How many lines of the data contain the word "binding"? Give only that number.

──────── Task data ────────

theorem execWinRd_apart {s0 : State} (offset : BitVec 24) (tag : BitVec 16) (s : State) (hK : Apart s0 s) : OutApart
    s0 (execWinRd offset tag s) := by
  unfold execWinRd
  try dsimp only
  repeat' first
    | with_reducible first
        | assumption | apply OutApart.next | apply emit_apart
    | (intro _; intros)

theorem execRelay_apart {s0 : State} (port : Fin 64) (pkt : Packet) (s : State) (hK : Apart s0 s) : OutApart s0
    (execRelay port pkt s) := by
  unfold execRelay
  try dsimp only
  repeat' first
    | with_reducible first
        | assumption | apply ite_outApart | apply ite_apart | apply iteP_apart | apply OutApart.next
        | apply relayTell_apart | apply onEp_apart | apply emit_apart
    | (intro _; intros) | split | refine fst_apart (by with_reducible assumption) ?_

theorem epPortsGone_apart {s0 : State} (s : State) (hK : Apart s0 s) : Apart s0 (epPortsGone s) := by
  unfold epPortsGone
  try dsimp only
  repeat' first
    | with_reducible first
        | assumption | apply ite_apart | apply iteP_apart | apply epUnconfigure_apart
    | (intro _; intros) | split | refine fst_apart (by with_reducible assumption) ?_

theorem epLosePort_apart {s0 : State} (s : State) (p : Nat) (hK : Apart s0 s) : Apart s0 (epLosePort s p) := by
  unfold epLosePort
  try dsimp only
  repeat' first
    | with_reducible first
        | assumption | apply ite_apart | apply iteP_apart | apply onEp_apart | apply onTn_apart
        | apply epDropCell_apart | apply epPortsGone_apart
    | (intro _; intros) | split | refine fst_apart (by with_reducible assumption) ?_

theorem execEp0LinkLoss_apart {s0 : State} (s : State) (hK : Apart s0 s) : OutApart s0 (execEp0LinkLoss s) := by
  unfold execEp0LinkLoss
  try dsimp only
  repeat' first
    | with_reducible first
        | assumption | apply OutApart.next | apply atEp_apart | apply epLosePort_apart
    | (intro _; intros)

theorem epFlitIn_apart {s0 : State} (s : State) (port : Nat) (f : Flit) (hK : Apart s0 s) : Apart s0 (epFlitIn s port
    f) := by
  unfold epFlitIn
  try dsimp only
  repeat' first
    | with_reducible first
        | assumption | apply ite_apart | apply iteP_apart | apply foldl_apart | apply foldlP_apart | apply onEp_apart
        | apply relayTell_apart | apply emit_apart
    | (intro _; intros) | split | refine fst_apart (by with_reducible assumption) ?_

theorem execMrdCpl_apart {s0 : State} (tag : Nat) (ok : Bool) (data : List Byte) (s : State) (hK : Apart s0 s) :
    OutApart s0 (execMrdCpl tag ok data s) := by
  unfold execMrdCpl
  try dsimp only
  repeat' first
    | with_reducible first
        | assumption | apply OutApart.next | apply atEp_apart | apply mrdEnd_apart
    | split | (intro _; intros) | split | refine fst_apart (by with_reducible assumption) ?_

theorem execOpRead_apart {s0 : State} (q : Fin 32) (s : State) (hK : Apart s0 s) : OutApart s0 (execOpRead q s) := by
  unfold execOpRead
  try dsimp only
  repeat' first
    | with_reducible first
        | assumption | apply OutApart.next | apply atEp_apart | apply epTake_apart
    | (intro _; intros)

theorem execCopyIn_apart {s0 : State} (c : Fin 64) (s : State) (hK : Apart s0 s) : OutApart s0 (execCopyIn c s) := by
  unfold execCopyIn
  try dsimp only
  repeat' first
    | with_reducible first
        | assumption | apply OutApart.next | apply atEp_apart | apply epTake_apart
    | (intro _; intros)

theorem execOpWrite_apart {s0 : State} (q : Fin 32) (s : State) (hK : Apart s0 s) : OutApart s0 (execOpWrite q s) :=
    by
  unfold execOpWrite
  try dsimp only
  repeat' first
    | with_reducible first
        | assumption | apply OutApart.next | apply atEp_apart | apply epTake_apart
    | (intro _; intros)

theorem execOpCounterRead_apart {s0 : State} (q : Fin 32) (s : State) (hK : Apart s0 s) : OutApart s0
    (execOpCounterRead q s) := by
  unfold execOpCounterRead
  try dsimp only
  repeat' first
    | with_reducible first
        | assumption | apply OutApart.next | apply atEp_apart | apply epTake_apart
    | (intro _; intros)

theorem epTrain_apart {s0 : State} (s : State) (p : Nat) (hK : Apart s0 s) : Apart s0 (epTrain s p) := by
  unfold epTrain
  try dsimp only
  repeat' first
    | with_reducible first
        | assumption | apply emit_apart
    | (intro _; intros)

theorem execEpConfigLoss_apart {s0 : State} (s : State) (hK : Apart s0 s) : OutApart s0 (execEpConfigLoss s) := by
  unfold execEpConfigLoss
  try dsimp only
  repeat' first
    | with_reducible first
        | assumption | apply OutApart.next | apply atEp_apart | apply epLosePort_apart
    | (intro _; intros)

theorem execOpFence_apart {s0 : State} (q : Fin 32) (s : State) (hK : Apart s0 s) : OutApart s0 (execOpFence q s) :=
    by
  unfold execOpFence
  try dsimp only
  repeat' first
    | with_reducible first
        | assumption | apply OutApart.next | apply atEp_apart | apply epTake_apart
    | (intro _; intros)

theorem execTileFence_apart {s0 : State} (c : Fin 64) (s : State) (hK : Apart s0 s) : OutApart s0 (execTileFence c s)
    := by
  unfold execTileFence
  try dsimp only
  repeat' first
    | with_reducible first
        | assumption | apply OutApart.next | apply atEp_apart | apply epTake_apart
    | (intro _; intros)

theorem epTemp_apart {s0 : State} (s : State) (temp : Nat) (hK : Apart s0 s) : Apart s0 (epTemp s temp) := by
  unfold epTemp
  try dsimp only
  repeat' first
    | with_reducible first
        | assumption | apply ite_apart | apply iteP_apart | apply onEp_apart | apply emit_apart
    | (intro _; intros) | split | refine fst_apart (by with_reducible assumption) ?_

theorem execPortEnable_apart {s0 : State} (on : EpOn) (override_ : BitVec 2) (regs : List (Nat × BitVec 64)) (s :
    State) (hK : Apart s0 s) : OutApart s0 (execPortEnable on override_ regs s) := by
  unfold execPortEnable
  try dsimp only
  repeat' first
    | with_reducible first
        | assumption | apply ite_outApart | apply ite_apart | apply iteP_apart | apply OutApart.next
        | apply foldl_apart | apply foldlP_apart | apply onEp_apart | apply epLosePort_apart | apply epTrain_apart
    | (intro _; intros) | split | refine fst_apart (by with_reducible assumption) ?_

theorem execAvoidanceExpire_apart {s0 : State} (dst : Node) (t : Time) (s : State) (hK : Apart s0 s) : OutApart s0
    (execAvoidanceExpire dst t s) := by
  unfold execAvoidanceExpire
  try dsimp only
  repeat' first
    | with_reducible first
        | assumption | apply OutApart.next | apply atEp_apart | apply epAt_apart | apply onEpXp_apart
    | (intro _; intros)

theorem execEpConfigure_apart {s0 : State} (node : Node) (inc : Byte) (locked : Bool) (s : State) (hK : Apart s0 s) :
    OutApart s0 (execEpConfigure node inc locked s) := by
  unfold execEpConfigure
  try dsimp only
  repeat' first
    | with_reducible first
        | assumption | apply ite_outApart | apply ite_apart | apply iteP_apart | apply OutApart.next
        | apply onEp_apart
    | (intro _; intros) | split | refine fst_apart (by with_reducible assumption) ?_

theorem execContrib_apart {s0 : State} (c : Fin 64) (s : State) (hK : Apart s0 s) : OutApart s0 (execContrib c s) :=
    by
  unfold execContrib
  try dsimp only
  repeat' first
    | with_reducible first
        | assumption | apply OutApart.next | apply atEp_apart | apply epTake_apart
    | (intro _; intros)

theorem execMwrCpl_apart {s0 : State} (tag : Nat) (ok : Bool) (s : State) (hK : Apart s0 s) : OutApart s0 (execMwrCpl
    tag ok s) := by
  unfold execMwrCpl
  try dsimp only
  repeat' first
    | with_reducible first
        | assumption | apply OutApart.next | apply atEp_apart | apply mwrEnd_apart
    | split | (intro _; intros) | split | refine fst_apart (by with_reducible assumption) ?_

theorem execOpAtomic_apart {s0 : State} (q : Fin 32) (s : State) (hK : Apart s0 s) : OutApart s0 (execOpAtomic q s) :=
    by
  unfold execOpAtomic
  try dsimp only
  repeat' first
    | with_reducible first
        | assumption | apply OutApart.next | apply atEp_apart | apply epTake_apart
    | (intro _; intros)

theorem execContribProbe_apart {s0 : State} (binding : Fin 64) (t : Time) (s : State) (hK : Apart s0 s) : OutApart s0
    (execContribProbe binding t s) := by
  unfold execContribProbe
  try dsimp only
  repeat' first
    | with_reducible first
        | assumption | apply ite_outApart | apply ite_apart | apply iteP_apart | apply OutApart.next
        | apply epAt_apart | apply onEp_apart | apply epMrd_apart
    | split | (intro _; intros) | split | refine fst_apart (by with_reducible assumption) ?_

theorem execD2dTimeout_apart {s0 : State} (tag : Nat) (t : Time) (s : State) (hK : Apart s0 s) : OutApart s0
    (execD2dTimeout tag t s) := by
  unfold execD2dTimeout
  try dsimp only
  repeat' first
    | with_reducible first
        | assumption | apply ite_outApart | apply ite_apart | apply iteP_apart | apply OutApart.next
        | apply epAt_apart | apply atEp_apart | apply mrdEnd_apart | apply mwrEnd_apart
    | split | (intro _; intros) | split | refine fst_apart (by with_reducible assumption) ?_

theorem execEpThermalTrip_apart {s0 : State} (temp : Nat) (s : State) (hK : Apart s0 s) : OutApart s0
    (execEpThermalTrip temp s) := by
  unfold execEpThermalTrip
  try dsimp only
  repeat' first
    | with_reducible first
        | assumption | apply ite_outApart | apply ite_apart | apply iteP_apart | apply OutApart.next
        | apply epTemp_apart | apply atEp_apart | apply emit_apart | apply reportEpDown_apart | apply epLosePort_apart
        | apply onEp_apart
    | (intro _; intros) | split | refine fst_apart (by with_reducible assumption) ?_

theorem execCopyOut_apart {s0 : State} (c : Fin 64) (s : State) (hK : Apart s0 s) : OutApart s0 (execCopyOut c s) :=
    by
  unfold execCopyOut
  try dsimp only
  repeat' first
    | with_reducible first
        | assumption | apply OutApart.next | apply atEp_apart | apply epTake_apart
    | (intro _; intros)

theorem execWinCounterWrite_apart {s0 : State} (k : Fin 4096) (value : BitVec 64) (s : State) (hK : Apart s0 s) :
    OutApart s0 (execWinCounterWrite k value s) := by
  unfold execWinCounterWrite
  try dsimp only
  repeat' first
    | with_reducible first
        | assumption | apply OutApart.next | apply onEp_apart
    | (intro _; intros)

theorem execAbortDoorbell_apart {s0 : State} (i : Fin 96) (target : BitVec 32) (tag : BitVec 32) (s : State) (hK :
    Apart s0 s) : OutApart s0 (execAbortDoorbell i target tag s) := by
  unfold execAbortDoorbell
  try dsimp only
  repeat' first
    | with_reducible first
        | assumption | apply OutApart.next | apply atEp_apart | apply abortDoorbell_apart
    | (intro _; intros)

theorem execOpFlush_apart {s0 : State} (q : Fin 32) (s : State) (hK : Apart s0 s) : OutApart s0 (execOpFlush q s) :=
    by
  unfold execOpFlush
  try dsimp only
  repeat' first
    | with_reducible first
        | assumption | apply OutApart.next | apply atEp_apart | apply epTake_apart
    | (intro _; intros)

/-! ### Rows -/

theorem dest_apart {a : Arrival} {ok : Bool} {zs ze : State → State} {s : State} (hp : a.part = Part.ze)
    (h : ∀ s0 s, Apart s0 s → Apart s0 (ze s)) :
    OutApart s (atDest a ok zs ze s) := by
  unfold atDest; rw [hp]; dsimp only; apply OutApart.next
  split
  · exact atEp_apart _ _ (fun y hy => epReceive_apart _ _ _ (fun z hz => h _ _ hz) hy) (Apart.refl s)
  · exact Apart.refl s

theorem src_apart {a : Arrival} {ok : Bool} {s : State} (hp : a.part = Part.ze) :
    OutApart s (atSource a ok s) := by
  unfold atSource; rw [hp]; dsimp only; apply OutApart.next
  split
  · exact atEp_apart _ _ (fun y hy => epResponse_apart _ _ hy) (Apart.refl s)
  · exact Apart.refl s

────────

### Result of this task
2